### Task statement
Copy exactly the lines from the first line of the records below through the line containing "written (R135). -/", including both, and nothing else.

### Source information
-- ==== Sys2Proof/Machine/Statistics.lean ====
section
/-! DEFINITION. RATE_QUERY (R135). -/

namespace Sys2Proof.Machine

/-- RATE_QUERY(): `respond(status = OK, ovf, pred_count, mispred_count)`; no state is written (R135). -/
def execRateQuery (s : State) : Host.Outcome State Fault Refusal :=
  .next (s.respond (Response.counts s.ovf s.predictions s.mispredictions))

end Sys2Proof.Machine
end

### Solution below
-- ==== Sys2Proof/Machine/Statistics.lean ====
section
/-! DEFINITION. RATE_QUERY (R135). -/

namespace Sys2Proof.Machine

/-- RATE_QUERY(): `respond(status = OK, ovf, pred_count, mispred_count)`; no state is written (R135). -/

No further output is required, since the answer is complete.